Ne yazık ki yaşanan bu vahşete karşı çıkmak ve polisin aşırı şiddet kullanımını kabul ederek olayları yumuşatıcı bir tavır takınmak yerine iktidar, direnişe destek veren binlerce insana karşı polisi savunmuştur ve hatta Başbakan yapmış olduğu bir konuşmasında “Diyorlar ki, polise talimatı kim verdi? Ben verdim.”*** diyerek yaşananlara göz yumduğunu açıkça belli etmiştir. Ayrıca polisin uyguladığı şiddet, devlet yöneticileri tarafından “polis tedbir alıyor” ve “kendine saldıranlara karşılık veriyor” denilerek meşru gösterilmeye çalışılmıştır. Fakat polis daha direnişin ilk günlerinde herhangi bir taşkınlıkta bulunmadan parkta bekleyenlere biber gazı sıkmış, direniş sırasında “Duran Adam” eylemlerine katılanlara müdahale etmiş ve hatta bazılarını gözaltına almıştır. Yine aynı şekilde direniş boyunca hayatını kaybedenleri anmak için Taksim Meydanı’na karanfil bırakmaya gelen bir yığın insana ağır müdahalede bulunmuştur. Direniş sırasında yaşanan şiddeti protesto etmek amacıyla Çağlayan Adliyesi’nde basın açıklaması yapmak üzere bir araya gelen avukatlara müdahale ederek 49 avukatı gözaltına almıştır. Ayrıca eylemler sırasında yaralananlara tıbbi yardımda bulunan sağlık görevlilerinden de gözaltına alınanlar olmuştur.
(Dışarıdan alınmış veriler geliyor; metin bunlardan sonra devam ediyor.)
/-- Everything READGROUP can do: no answer; a hard error; a clean end; a full group; a short group of `k` values with the
registers from `k` on as they were. In 1 to 17 reads, of which only the last can be something other than a byte. -/
theorem readGroup_cases (d : Dec) (r : Source) :
    ((∃ as m, r.Gives as m ∧ m.read = none) ∧ d.readGroup r = .silent) ∨
    ∃ (bs : List Byte) (a : SrcAnswer) (r' : Source), bs.length ≤ 16 ∧ r.Gives (bs.map .byte ++ [a]) r' ∧
      ((a = .err ∧ d.readGroup r = .hardError r') ∨
       (a = .eod ∧ d.readGroup r = .cleanEnd d.markFinished r') ∨
       ((∃ b, a = .byte b) ∧ ∃ buf, d.readGroup r = .group { d with buf := buf, avail := 4, rptr := 0 } r') ∨
       (a = .eod ∧ ∃ (k : Fin 4) (buf : Quad), (∀ j, k ≤ j → buf.get j = d.buf.get j) ∧
         d.readGroup r = .group { d with buf := buf, avail := k.castSucc, rptr := 0, finished := true } r')) := by
  cases hm : r.read with
  | none => exact .inl ⟨⟨[], r, rfl, hm⟩, by simp [Dec.readGroup, hm]⟩
  | some x =>
    obtain ⟨a, m⟩ := x
    have hg : r.Gives [a] m := ⟨m, hm, rfl⟩
    cases a with
    | eod => exact .inr ⟨[], _, m, by simp, hg, .inr (.inl ⟨rfl, readGroup_atControl rfl hg⟩)⟩
    | err => exact .inr ⟨[], _, m, by simp, hg, .inl ⟨rfl, readGroup_atControl rfl hg⟩⟩
    | byte c =>
      have e : d.readGroup r = d.conclude (readSlots c slotOrder d.buf m) := by simp [Dec.readGroup, hm, eos]
      have hs : slotOrder.length = 4 := rfl
      rw [e]
      rcases readSlots_cases c slotOrder d.buf m with ⟨⟨as, n, h1, h2⟩, h⟩ | ⟨buf, bs, r', h1, h2, h3⟩ |
        ⟨ks1, k, ks2, buf, bs, a, why, r', h1, h2, h3, h4, h5, h6⟩
      · exact .inl ⟨⟨.byte c :: as, n, ⟨m, hm, h1⟩, h2⟩, by rw [h]; rfl⟩
      · rw [h3]
        rcases List.eq_nil_or_concat bs with rfl | ⟨bs', b, rfl⟩
        · cases h2
          exact .inr ⟨[], .byte c, m, by simp, hg, .inr (.inr (.inl ⟨⟨c, rfl⟩, buf, rfl⟩))⟩
        · refine .inr ⟨c :: bs', .byte b, r', ?_, ⟨m, hm, by simpa using h2⟩, .inr (.inr (.inl ⟨⟨b, rfl⟩, buf, rfl⟩))⟩
          simp only [List.concat_eq_append, List.length_append, List.length_cons, List.length_nil] at h1 ⊢
          omega
      · rw [h6]
        refine .inr ⟨c :: bs, a, r', by rw [List.length_cons]; omega, ⟨m, hm, h3⟩, ?_⟩
        cases a with
        | byte b => simp [eos] at h4
        | err => cases h4; exact .inl ⟨rfl, rfl⟩
        | eod =>
          cases h4
          refine .inr (.inr (.inr ⟨rfl, k, buf, fun j hj => h5 j fun hmem => ?_, rfl⟩))
          have hsorted : List.Pairwise (· < ·) (ks1 ++ k :: ks2) := h1 ▸ by decide
          exact absurd ((List.pairwise_append.1 hsorted).2.2 j hmem k (by simp)) (not_lt.2 hj)

/-! ### GET -/

/-- Delivering the value at the read pointer, when there is one. -/
theorem State.deliver_ok {s : State} {k : Fin 4} (h : s.dec.rptr < s.dec.avail) (hk : s.dec.rptr = k.castSucc) :
    s.deliver = { s with
      dec := { s.dec with rptr := k.succ }
      responses := s.responses ++ [⟨.dec, .ok, s.dec.buf.get k⟩] } := by
  have e : (⟨s.dec.rptr.val, by omega⟩ : Fin 4) = k := by ext; simp [hk]
  simp only [State.deliver, dif_pos h, e]
  rfl

/-- With no value there, delivering answers EndOfData. -/
theorem State.deliver_none {s : State} (h : ¬ s.dec.rptr < s.dec.avail) : s.deliver = s.raise .endOfData := by
  simp [State.deliver, h]

/-- GET's own rule with a value buffered. -/
theorem getBody_buffered {s : State} (h : s.dec.rptr < s.dec.avail) : getBody s = .next s.deliver := by
  simp [getBody, h]

/-- GET's own rule when the source has ended. -/
theorem getBody_finished {s : State} (h : ¬ s.dec.rptr < s.dec.avail) (hf : s.dec.finished = true) :
    getBody s = .next (s.raise .endOfData) := by
  simp [getBody, h, hf]

/-- GET's own rule when a group must be read. -/
theorem getBody_reads {s : State} (h : ¬ s.dec.rptr < s.dec.avail) (hf : s.dec.finished = false) :
    getBody s = s.answerGroup (s.dec.readGroup s.source) := by
  simp [getBody, h, hf]

/-- Everything GET's own rule can do to a decoder that must read: no answer; a hard error; end-of-data with no value; or
the first of the values read, from a full group or one that end-of-data cut short. -/
theorem getBody_reads_cases {s : State} (h : ¬ s.dec.rptr < s.dec.avail) (hf : s.dec.finished = false)
    (hd : s.dec.fault = false) :
    ((∃ as m, s.source.Gives as m ∧ m.read = none) ∧ getBody s = .fault .sourceSilent) ∨
    ∃ (bs : List Byte) (a : SrcAnswer) (r : Source) (d : Dec) (n : Nat) (st : Status) (p : Word),
      bs.length ≤ 16 ∧ s.source.Gives (bs.map .byte ++ [a]) r ∧
      getBody s = .next { s with dec := d, source := r, responses := s.responses ++ [⟨.dec, st, p⟩], draws := n } ∧
      ((a = .err ∧ st = .ioerr ∧ d.fault = true) ∨
       (a = .eod ∧ st = .eod ∧ d = s.dec.markFinished) ∨
       ((∀ k : Fin 4, d.avail.val ≤ k.val → d.buf.get k = s.dec.buf.get k) ∧ d.fault = false ∧
         (((∃ b, a = .byte b) ∧ st = .ok ∧ d.rptr = 1 ∧ d.avail = 4 ∧ d.finished = false) ∨
          (a = .eod ∧ st = .ok ∧ d.rptr = 1 ∧ 1 ≤ d.avail ∧ d.finished = true) ∨
          (a = .eod ∧ st = .eod ∧ d.rptr = 0 ∧ d.avail = 0 ∧ d.finished = true)))) := by
  rw [getBody_reads h hf]
  rcases readGroup_cases s.dec s.source with
    ⟨hn, e⟩ | ⟨bs, a, r, hl, hg, ⟨ha, e⟩ | ⟨ha, e⟩ | ⟨ha, buf, e⟩ | ⟨ha, k, buf, hb, e⟩⟩
  · exact .inl ⟨hn, by rw [e]; rfl⟩
  · obtain ⟨d, p, hd', hs⟩ := (s.withSource r).raise_readError
    exact .inr ⟨bs, a, r, d, s.draws + 2, .ioerr, p, hl, hg, by rw [e]; exact congrArg _ hs, .inl ⟨ha, rfl, hd'⟩⟩
  · exact .inr ⟨bs, a, r, s.dec.markFinished, s.draws + 1, .eod, Config.respPayloadOnError s.draws, hl, hg,
      by rw [e]; rfl, .inr (.inl ⟨ha, rfl, rfl⟩)⟩
  · refine .inr ⟨bs, a, r, { s.dec with buf := buf, avail := 4, rptr := 1 }, s.draws, .ok, buf.get 0, hl, hg, ?_,
      .inr (.inr ⟨fun k hk => absurd hk (by have := k.isLt; simp), hd, .inl ⟨ha, rfl, rfl, rfl, hf⟩⟩)⟩
    rw [e]
    exact congrArg _ (State.deliver_ok (k := 0) (show (0 : Fin 5) < 4 by decide) rfl)
  · rcases Fin.eq_zero_or_eq_succ k with rfl | ⟨j, rfl⟩
    · refine .inr ⟨bs, a, r, { s.dec with buf := buf, avail := 0, rptr := 0, finished := true }, s.draws + 1, .eod,
        Config.respPayloadOnError s.draws, hl, hg, ?_,
        .inr (.inr ⟨fun k _ => hb k (Fin.zero_le _), hd, .inr (.inr ⟨ha, rfl, rfl, rfl, rfl⟩)⟩)⟩
      rw [e]
      exact congrArg _ (State.deliver_none (show ¬ (0 : Fin 5) < 0 by decide))
    · refine .inr ⟨bs, a, r, { s.dec with buf := buf, avail := j.succ.castSucc, rptr := 1, finished := true }, s.draws, .ok,
        buf.get 0, hl, hg, ?_,
        .inr (.inr ⟨fun k hk => hb k (Fin.le_def.2 hk), hd, .inr (.inl ⟨ha, rfl, rfl, ?_, rfl⟩)⟩)⟩
      · rw [e]
        exact congrArg _ (State.deliver_ok (k := 0) (Fin.lt_def.2 (Nat.succ_pos _)) rfl)
      · exact Fin.le_def.2 (Nat.succ_le_succ (Nat.zero_le _))

end Sys2Proof.Machine
end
Tüm bunlar da yöneticilerin yukarıda bahsettiğimiz ifadelerinin bir geçerliliği olmadığını göstermiştir. Başbakan Erdoğan’ın 24 Haziran’da Polis Akademisi mezuniyet töreninde “Polisimiz demokrasi sınavını başarıyla vermiş, destan yazmıştır.”* şeklindeki açıklamaları ise demokratik ve barışçıl eylemlere bile tahammülünün olmadığını göstermiştir.

Başbakan’ın Gezi Algısı

Başlangıçta eylemleri polis şiddeti dışında tırmandıran bir diğer etken Başbakan Erdoğan’ın olayları küçümseyici tutumu, çeşitli komplo teorileriyle ve aslı astarı olmayan ithamlarla eylemlere katılan insanları suçlayıcı tavrı olmuştur. Erdoğan olaylar yeni yeni alevlenirken: “Taksim Gezi Parkı ile alakalı gösteriler yapılıyor. Gerekçe ne? Ağaçlar kesiliyor, buraya Topçu Kışlası yapılacak, burada AVM olacak. Biz Topçu [K]ışlası[’]nı yapacağız. Topçu Kışlası gökten zembille inen proje değil.”** demiştir. Daha sonrasında meydana bir cami yapılacağını ve Atatürk Kültür Merkezi’nin de yıkılarak yerine dev bir kültür ve opera binası inşa edileceğini açıkça beyan etmiştir. Bu ifadelerden anlaşılabilir ki Erdoğan halkın belli bir kesiminin demokratik taleplerini yansıtan Gezi eylemlerine ilişkin yatıştırıcı bir açıklama yapmaktan kaçınmıştır. Demokrasinin azınlığın da isteklerini rahatlıkla dile getirebildiği bir yönetim şekli olduğunu unutarak toplumun bazı kesimlerinin ihtiyaçlarını görmezden gelmiş ve dediğim dedik bir tutum takınmıştır.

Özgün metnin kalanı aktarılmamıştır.